1.世界は気候危機や感染症の脅威という深刻な危機に直面している。加えて、国家間の対立の先鋭化やそれに起因するエネルギー価格の高騰等、世界が抱える問題はさらに複雑化している。
これらの課題に立ち向かい、将来にわたって公正で持続可能な社会を実現していくためには、人々の生活に密接に関わり対応の最前線に立つ都市が国家間の違いを超えて連携し、その知恵と経験を結集していくことが不可欠であり、今こそ具体的に取り組むべき時である。
誰もが取り残されることのない経済成長の達成、そして国境を越える争いや災害による被害者への支援の重要性に留意し、私たちは、都市の都市による都市のためのネットワークである G-NETS を通じて継続的に交流し、平和的で安定的な世界を希求するとともに、このコミュニケに掲げた都市として共通して取り組むべき課題について相互に知見を共有し、関係を構築するとともに、スタートアップ等多様な主体の知見も活用することで、持続可能な社会の実現に向けて重要な役割を果たしていく。

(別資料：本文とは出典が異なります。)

theorem State.judged_bad {j : Nat} (hj : j = 1 ∨ j = 2) (hnst : (s.vote t dir).nst = 1 ∨ (s.vote t dir).nst = 3) :
    let r := (s.modNeigh t dir fun y => { y with age := some (match y.age with | some e => e + 1 | none => 0) }).modVote t dir fun w =>
      { w with judge := j, votes := orBit w.votes (back dir) }
    s.judged t dir x j = (({ r with accs := r.accs ++
      (((List.range 4).filter fun k => k != back dir && bit (s.vote t dir).livemap k).filterMap (neighbour x)).map fun m =>
        { dst := m, target := x, who := t, judge := j } } : State).takeQuorum t dir) := by
  intro r
  have hlive : (s.vote t dir).nst ≠ 2 := by omega
  have hbad : j ≠ 0 := by omega
  unfold State.judged
  dsimp only
  rw [if_neg hlive, if_neg hbad, State.accuse_modVote (hf := rfl), State.vote_modNeigh_self] <;> rfl

theorem exec_accusation_counted {a d j : Nat} (hmem : ({ dst := t, target := x, who := a, judge := j } : Acc) ∈ s.accs)
    (hdir : dirTo t x = some dir) (hfrom : dirTo x a = some d) (hlive : bit (s.vote t dir).livemap d = true)
    (hnst : (s.vote t dir).nst = 1 ∨ (s.vote t dir).nst = 3) (hj : j = 1 ∨ j = 2) (hst : s.stOf t = 0 ∨ s.stOf t = 2) :
    exec (.accusation t x a j) s = .next (((({ s with accs := s.accs.erase { dst := t, target := x, who := a, judge := j } } : State).modNeigh
      t dir fun y => { y with why := j }).modVote t dir fun w => { w with votes := orBit w.votes d }).takeQuorum t dir) := by
  have hheard : ¬(j = 0 ∨ bit (s.vote t dir).livemap d = false ∨ s.stOf t = 1 ∨ s.stOf t = 3) := by
    rw [hlive]
    rintro (h | h | h | h)
    · omega
    · exact Bool.noConfusion h
    all_goals omega
  have hown : (s.vote t dir).nst ≠ 2 := by omega
  have hjudge : j ≠ 3 ∧ ((s.vote t dir).nst = 1 ∨ (s.vote t dir).nst = 3) := ⟨by omega, hnst⟩
  rw [exec_accusation, execAccusation, if_neg (by simpa using hmem), hdir, hfrom]
  exact congrArg Host.Outcome.next ((if_neg hheard).trans ((if_neg hown).trans (if_pos hjudge)))

/-- A broadcast of a fence of a tile that no broadcast names starts on its way to every die (R378). -/
theorem State.broadcast_fence {cause : Nat} (hcause : cause ≠ 0) (hcasts : s.casts = []) (hst : s.stOf x = 0 ∨ s.stOf x = 2) :
    s.broadcast x cause = ({ s with casts := [{ x := x, cause := cause, left := (List.range 8).filter (bit s.dieMask) }] } : State) := by
  have hopen : ((s.casts.any fun c => c.x == x && c.cause == cause) || (cause == 0) != (s.stOf x == 1) || s.stOf x == 3) = false := by
    rcases hst with h | h <;> simp [hcasts, hcause, h]
  unfold State.broadcast
  rw [hopen, hcasts]
  rfl

theorem State.takeQuorum_fence (hneigh : neighbour t dir = some x) (hnst : (s.vote t dir).nst = 1) (hvoters : 1 < (s.vote t dir).voters)
    (hcast : (s.vote t dir).voters / 2 + 1 ≤ (s.vote t dir).cast) (hjudge : (s.vote t dir).judge = 1 ∨ (s.vote t dir).judge = 2)
    (hcasts : s.casts = []) (hst : s.stOf x = 0 ∨ s.stOf x = 2) : s.takeQuorum t dir = ({ s with casts :=
      [{ x := x, cause := (s.vote t dir).judge, left := (List.range 8).filter (bit s.dieMask) }] } : State) := by
  have hquorum : (s.vote t dir).quorum = (s.vote t dir).voters / 2 + 1 := by simp [Vote.quorum, hnst]
  have hformed : ¬((s.vote t dir).voters ≤ 1 ∧ (s.vote t dir).nst ≠ 3 ∨ (s.vote t dir).cast < (s.vote t dir).quorum) := by omega
  have hlive : (s.vote t dir).nst ≠ 2 := by omega
  have hcause : (s.vote t dir).judge ≠ 0 := by omega
  unfold State.takeQuorum
  dsimp only
  rw [hneigh]
  dsimp only
  rw [if_neg hformed, if_neg hlive, if_pos (Or.inl hnst), if_pos hjudge]
  exact State.broadcast_fence hcause hcasts hst

theorem exec_voteExpiry_lapsed {m : Nat} (hage : (s.neigh t dir).age = some m) (hm : 4 ≤ m) : exec (.voteExpiry t dir) s =
    .next ((s.modNeigh t dir fun y => { y with age := none }).modVote t dir fun w => { w with votes := 0 }) := by
  have hdue : (s.neigh t dir).age.any (4 ≤ ·) = true := by simp [hage, hm]
  rw [exec_voteExpiry, execVoteExpiry, if_pos hdue]

theorem exec_firmwareReferral_alone (hnone : s.liveAround x = []) (hlive : s.tileLive x = true) :
    exec (.firmwareReferral x 1) s = .next ((s.logEvent 15 x (s.ownerOf x) 0 0).broadcast x 3) := by
  have hlone : s.loneVote x = some 1 := by simp [State.loneVote, hnone]
  rw [exec_firmwareReferral, execFirmwareReferral, hlone]
  exact congrArg Host.Outcome.next (if_pos ⟨hlive, Or.inl rfl⟩)

end

/-! ### Fences (R378, R380 to R382) -/

section
variable {s : State} {d x cause : Nat} (hcasts : s.casts = [{ x := x, cause := cause, left := [d] }])
include hcasts

/-- The one broadcast is for the die, and no fence of the tile goes before it (R378). -/
theorem State.cast_arrives : (!(s.casts.any fun c => c.x == x && c.cause == cause && c.left.contains d) ||
    (cause == 0 && s.casts.any fun c => c.x == x && c.cause != 0 && c.left.contains d)) = false := by
  simp +contextual [hcasts]

/-- The last die that a broadcast reaches ends it. -/
theorem State.cast_ends : ((s.casts.map fun c =>
    if c.x = x ∧ c.cause = cause then { c with left := c.left.filter (· != d) } else c).filter fun c => !c.left.isEmpty) = [] := by
  simp [hcasts]

theorem exec_fenceLearn_readmitted (hcause : cause = 0) (hd : d ≠ dieOf x) : exec (.fenceLearn d x 0) s =
    .next ((({ s with casts := [] } : State).modDie d fun y => { y with knows := y.knows.filter (· != x) }).tickFresh) := by
  subst hcause
  rw [exec_fenceLearn, execFenceLearn, State.cast_arrives hcasts, State.cast_ends hcasts]
  exact congrArg Host.Outcome.next (if_neg hd)

theorem exec_fenceLearn_fenced (hcause : cause ≠ 0) (hd : d ≠ dieOf x) (hknows : (s.getDie d).knows.contains x = false) :
    exec (.fenceLearn d x cause) s = .next ((((((({ s with casts := [] } : State).modDie d fun y => { y with knows := y.knows ++ [x] }).respf
      d x).lostParties d x).revoke d x).respfRemote d x).tickFresh) := by
  have hnew : ¬ (({ s with casts := [] } : State).getDie d).knows.contains x = true := by
    rw [Bool.not_eq_true]
    exact hknows
  rw [exec_fenceLearn, execFenceLearn, State.cast_arrives hcasts, State.cast_ends hcasts]
  dsimp only
  rw [if_neg hcause, if_neg hnew, if_neg hd]
  rfl

end

theorem exec_orphanDiscard_orphan {s : State} {n : Nat} {m : Msg} (hmsg : s.msgs[n]? = some m) (horphan : s.orphan m = true) :
    exec (.orphanDiscard n) s = .next ((s.dropMsg n).orphaned m.to) := by
  rw [exec_orphanDiscard, execOrphanDiscard, hmsg]
  exact congrArg Host.Outcome.next (if_neg (by simp [horphan]))

/-! ### Readmission (R384, R385) -/

section
variable {s : State} {t : Nat}

theorem exec_bistResult_ended (pass : Nat) (hst : s.stOf t = 1) (hbist : (s.getTile t).lath.bist = false)
    (happeal : (s.getTile t).lath.appeal = none) : exec (.bistResult t pass) s =
    .next (if pass = 1 then s.modLath t fun y => { y with bist := true, bistBad := false }
      else (s.modLath t fun y => { y with bistBad := true }).scrim t) := by
  rw [exec_bistResult, execBistResult, if_neg (by simp [hst, hbist, happeal])]

theorem exec_appeal_again {dir n : Nat} (hneigh : neighbour t dir = some n) (hst : s.stOf t = 1) (hbist : (s.getTile t).lath.bist = true)
    (htold : SMap.get false (s.getTile t).lath.told dir = false) (hlive : s.tileLive n = true) (hsheeted : (s.vote n (back dir)).nst = 2)
    (hagain : (s.getTile t).lath.appeal.isSome = true) :
    let r := s.modLath t fun y => { y with appeal := some (y.appeal.getD s.plumb), told := SMap.put y.told dir true }
    exec (.appeal t dir) s = .next ((r.modNeigh n (back dir) fun _ => { listen := some 0, judged := r.periodNo n }).modVote n (back dir)
      fun w => { w with napp := Nat.min 3 (w.napp + 1), miss := 0 }) := by
  intro r
  have hopen : ¬(s.stOf t ≠ 1 ∨ (s.getTile t).lath.bist = false ∨ SMap.get false (s.getTile t).lath.told dir ∨ s.tileLive n = false) := by
    simp [hst, hbist, htold, hlive]
  have hnotFirst : (s.getTile t).lath.appeal.isNone = false := by
    obtain ⟨p, hp⟩ := Option.isSome_iff_exists.1 hagain
    rw [hp]
    rfl
  rw [exec_appeal, execAppeal]
  dsimp only
  rw [hneigh]
  dsimp only
  rw [if_neg hopen, hnotFirst, if_pos hsheeted]
  rfl

theorem exec_appealTimeout_late {m : Nat} (happeal : (s.getTile t).lath.appeal = some m) (hst : s.stOf t = 1)
    (hnone : s.readmits t = false) (hlate : m + 64 * (s.getTile t).period ≤ s.plumb) :
    exec (.appealTimeout t) s = .next (s.appealFails t) := by
  rw [exec_appealTimeout, execAppealTimeout, happeal]
  exact congrArg Host.Outcome.next (if_pos ⟨hst, hnone, hlate⟩)

theorem exec_probationEnd_due (hst : s.stOf t = 2) (hdue : (s.getTile t).lath.prob + 1024 * (s.getTile t).period ≤ s.plumb) :
    exec (.probationEnd t) s = .next ((s.setSt t 0).aroundTile t fun r m e => r.modVote m e fun w =>
      if w.nst = 3 then { w with nst := 1 } else w) := by
  rw [exec_probationEnd, execProbationEnd, if_pos ⟨hst, hdue⟩]

end

/-- Settles O57: each clause is a branch of the step that it names; a vote's own change leaves the map of live neighbours by which
the accusations go out, and a period without a new length is the same before the judgement and after it. -/
theorem lathSteps : Obligations.LathSteps := by
  unfold Obligations.LathSteps
  intro s t dir x d n a j v ne lath
  refine ⟨fun hseen hdie hneigh hlives hperiod hsent => ?sends, fun w at_ hedge hnext => ⟨fun hearly => ?early, fun hdue => ?begins⟩,
    fun tid hseq health => ?hears,
    fun m w f hovers => ⟨Neigh.judge_silent_period f, Neigh.judge_third_silent f, Neigh.judge_clean w f, Neigh.judge_babbling w f⟩,
    fun hneigh hnew hnst hlives hperiod => exec_periodJudgement_judged hneigh hnew hnst hlives hperiod,
    fun hj hnst hneigh => State.judged_bad hj hnst, ?counted,
    fun hneigh hnst hvoters hcast hjudge hcasts hst => State.takeQuorum_fence hneigh hnst hvoters hcast hjudge hcasts hst,
    fun m hage hm => exec_voteExpiry_lapsed hage hm, fun hnone hlive => exec_firmwareReferral_alone hnone hlive,
    ?learns,
    fun m hmsg horphan => ?orphan,
    fun hst hbist happeal => ⟨exec_bistResult_ended 1 hst hbist happeal, exec_bistResult_ended 0 hst hbist happeal⟩,
    fun hneigh hst hbist htold hlive hsheeted hagain => exec_appeal_again hneigh hst hbist htold hlive hsheeted hagain,
    fun m happeal hst hnone hlate => exec_appealTimeout_late happeal hst hnone hlate, fun hst hdue => exec_probationEnd_due hst hdue⟩
  case sends => exact exec_heartbeatSend_sent hseen hdie hneigh hlives hperiod hsent
  case early =>
    rw [exec_heartbeatSend_edge hedge, State.newPeriod, hnext]
    exact congrArg Host.Outcome.next (if_pos hearly)
  case begins =>
    rw [exec_heartbeatSend_edge hedge, State.newPeriod, hnext]
    exact congrArg Host.Outcome.next (if_neg (Nat.not_lt.2 hdue))
  case hears =>
    intro b r hfirst hneigh hnst
    exact exec_heartbeatReceive_heard hfirst hneigh hnst
  case counted =>
    intro m r hmem hdir hfrom hlive hnst hj hst
    exact exec_accusation_counted hmem hdir hfrom hlive hnst hj hst
  case learns =>
    intro cause c hcasts hd r
    exact ⟨fun hcause => exec_fenceLearn_readmitted hcasts hcause hd,
      fun hcause hknows => exec_fenceLearn_fenced hcasts hcause hd hknows⟩
  case orphan =>
    intro tgt
    rw [exec_orphanDiscard_orphan hmsg horphan]
    dsimp only
    rw [State.ownerOf_modTile]
    rfl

2. 2023 年2月及び3月、私たちは日本の東京で「コロナ後を見据えた公正で持続可能な社会の実現」をテーマとした国際会議 G-NETS Leaders Summit を開催し、34 都市のリーダーが3日間にわたり議論を行った。
コロナ禍からの復興は、コロナ禍以前の社会に戻るのではなく、より公正で、持続可能な社会を目指す機会ともなる。気候危機や新型コロナウイルス感染症等、世界共通の課題による社会の変化を①人々のつながり、②安全安心、③都市を取り巻く環境の3つの視点から捉え、私たちは、「包摂・公正な社会の実現」「安全安心な都市づくり」「環境問題への対応」に向けた取り組みを進めていく。

(包摂・公正な社会の実現)

3.多様性は「人」の個性を活かすとともに、新たな価値を生み出すイノベーションの原動力である。その多様性を包摂する共生社会を創り上げることは、一人ひとりが輝く未来を形作るうえで大変重要である。そのため、私たちは社会の中で脆弱な立場にいる方々に光を当て、市民の参加を得ながら、健康長寿社会、ジェンダー平等、バリアフリーの推進や、スポーツの推進、文化振興、都市間の若年世代交流、多文化共生の実現に取り組んでいく。

4.健康長寿社会の実現:
世界の総人口に占める 65 歳以上の割合は、2015 年の 8.3%から、2060 年には 17.8%ま で上昇すると見込まれており、今後高齢化が急速に進展し、グローバルなテーマとなることが想定される。一方、一部の地域では高齢化社会に向けた準備が整っていない状況にある。そのため、私たちは、あらゆる世代が健康・長寿で暮らせる社会を目指し、特に高齢者の社会参加や生活支援、教育支援、医療支援に取り組み、健康長寿社会の実現を目指していく。

5.ジェンダー平等の実現:
過去数十年で女性を取りまく環境は改善し、教育や保健の分野でジェンダー格差は縮小したものの、未だ世界で数多くの女性が社会参画や経済的地位の面で不利な状況に直面している。性別に関係なくすべての人の人権を実現するために、女性の活躍・社会進出推進と女性のエンパワーメントに取り組んでいく。

6.バリアフリーの推進:
人々の精神的・身体的な障壁を取り除き、生活しやすい環境を整えるための、都市の役割は大きく、公共施設や公共交通機関におけるバリアフリーの推進が求められる。一方、グローバル全体においてはバリアフリーの推進には地域差が見られ、一部の地域においては充分な環境が整備されていないといえる。そのため、私たちは、都市間の連携を強め、バリアフリーの推進に取り組んでいく。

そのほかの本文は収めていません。